The brain, after all, is not irreducibly complex. You can chop bits out, for one, and the patient will at very least still live. And is a mouses brain not simpler than a humans? It may not do the job as well as our ‘more evolved’ brain, but that is the point of evolution is it not? Similar situations arise in other instances of this trope.

A linked Brian Thomas article – Brain’s Complexity ‘Is Beyond Anything Imagined’ – provides an insight in to the creationist thought process when it comes to the issue of complexity:

The more complicated a system is, the stronger it argues for having been intentionally designed.

Which is silly: a broken glass is more complex than an unbroken one, but it is neither intentional nor designed (nor even intelligently created in many cases). But that’s how creationists think, or rather want to make their followers think.

The final line in Tomkins’ article is:

And it is interesting that the evolutionary verbiage so often accompanying many biological publications is largely absent from these papers.

From what I can read – i.e. the abstract – this isn’t true in at least one of the articles,2 which begins:

The structure of the brain as a product of morphogenesis is difficult to reconcile with the observed complexity of cerebral connectivity.

You would have expected Tomkins’ to have seized on this as the topic of his article, rather than what he did. I certainly did, at least until I read to the end of the abstract:

This architecture naturally supports functional spatio-temporal coherence, developmental path-finding, and incremental rewiring with correlated adaptation of structure and function in cerebral plasticity and evolution.

Well there’s your “evolutionary verbiage”, with the added bonus of showing that what they, at least, found can indeed evolve. It’s a good thing that he focused on the other one, isn’t it?

  1. ^ Provided you define IC as ‘something evolution can’t do’, of course. Less stringent definitions are liable to bring in things that evolution can actually create, which only makes things even more complicated…
  2. ^ The Geometric Structure of the Brain Fiber Pathways if you want to check.

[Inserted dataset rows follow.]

-- ==== Sys2Proof/Machine/ImgParse.lean ====
section
/-! DEFINITION. Reading a staged image: header, directory, records and their fields (R195 to R197, R198 to R206, R210, R211, and
the records of chapters 09, 12 and 13), with the faults of check 1. Layouts that the spec names and does not lay down are the
model's (DESIGN CHOICE, log 15). -/
namespace Sys2Proof.Machine

/-- Why a load is refused (R194, R212). -/
structure LoadFail where
  /-- the check that failed -/
  check : Nat := 1
  /-- status -/
  status : Status := .imageInvalid
  /-- byte offset of the failing record or field -/
  off : Nat := 0
  /-- resource, index and features of a conflict -/
  res : Nat := 0
  idx : Nat := 0
  feat : Nat := 0
deriving DecidableEq, Repr, Inhabited

/-- The first test that fails: tests are pairs of a fault and its offset. -/
def firstBad (check : Nat) (st : Status) (tests : List (Bool × Nat)) : Option LoadFail :=
  (tests.find? (fun t => t.1)).map (fun t => { check := check, status := st, off := t.2 })

/-- Bytes of a byte file from one offset on, in rising order; an unlisted byte reads 0. -/
def runBytes : Nat → Nat → List (Nat × Byte) → List Byte
  | 0, _, _ => []
  | n + 1, p, [] => 0 :: runBytes n (p + 1) []
  | n + 1, p, (j, v) :: l => if j = p then v :: runBytes n (p + 1) l else 0 :: runBytes n (p + 1) ((j, v) :: l)

/-- The `n` bytes of a staging half from offset `off` on. -/
def stagedBytes (t : Tbl Byte) (off n : Nat) : List Byte := runBytes n off (t.cells.dropWhile (fun c => decide (c.1 < off)))

/-- A little-endian field of the image. -/
def leAt (bs : List Byte) (off n : Nat) : Nat := leVal ((bs.drop off).take n)

/-- Are the bytes of a field all zero? -/
def zeroAt (bs : List Byte) (off n : Nat) : Bool := ((bs.drop off).take n).all (fun b => b == 0)

/-! ### Header (R196) -/

/-- MAGIC. -/
def imgMagic : List Byte := [0x4D, 0x4C, 0x44, 0x48, 0x49, 0x4D, 0x47, 0x31]

/-- Fields of the header. -/
def imgVersion (bs : List Byte) : Nat := leAt bs 0x008 2
def imgBic (bs : List Byte) : Nat := leAt bs 0x00A 2
def imgTarget (bs : List Byte) : Nat := leAt bs 0x00C 2
def imgFlags (bs : List Byte) : Nat := leAt bs 0x00E 2
def imgSigned (bs : List Byte) : Bool := bitAt (imgFlags bs) 0
def imgLength (bs : List Byte) : Nat := leAt bs 0x010 8
def imgSections (bs : List Byte) : Nat := leAt bs 0x018 2
def imgOwnerKey (bs : List Byte) : Nat := leAt bs 0x01A 2
def imgSigLength (bs : List Byte) : Nat := leAt bs 0x01C 4
def imgDigest (bs : List Byte) : List Byte := (bs.drop 0x020).take 32

/-- Check 1 on the header (R192, R195, R196): `half` is the size of one staging half in bytes. -/
def headerFail (bs : List Byte) (half : Nat) : Option LoadFail :=
  let signBad := if imgSigned bs then decide (7 < imgOwnerKey bs) || imgSigLength bs == 0 else imgOwnerKey bs != 0 || imgSigLength bs != 0
  firstBad 1 .imageInvalid
    [(bs.take 8 != imgMagic, 0), (imgVersion bs != 0x0100, 0x008), (bitsOf (imgTarget bs) 12 4 != 0, 0x00C),
     (bitsOf (imgFlags bs) 1 15 != 0, 0x00E), (imgLength bs % 64 != 0 || decide (half < imgLength bs + imgSigLength bs), 0x010),
     (decide (imgSections bs < 5) || decide (10 < imgSections bs), 0x018), (signBad, 0x01A), (!zeroAt bs 0x050 176, 0x050)]

/-! ### Directory (R197) -/

/-- A section: type, first byte, bytes. -/
structure Section where
  type : Nat := 0
  off : Nat := 0
  len : Nat := 0
deriving DecidableEq, Repr, Inhabited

2 thoughts on “A Non Sequitur on the Road to Irreducible Complexity

  1. “evolution can create complexity” – how? Don’t you see, time destroys complexity everyday – even in the capability of cells/DNA etc.

    • Why can’t it?

      Using the traveling salesman problem from the other day, if you randomly drew lines until you connected up all the dots, the pattern produced would already be ‘complex’, would it not? And then if you mutated that pattern, and selected for the shortest one and repeated, the pattern would become more ordered. The end result would be undeniably both ‘complex’ and ‘ordered’, but you are only using the processes avaliable to evolution. There is no design, no supernatural entity.

      Creationists are always going on about how entropy destroyes perfect systems, but if you start from the bottom things will build, not be destroyed.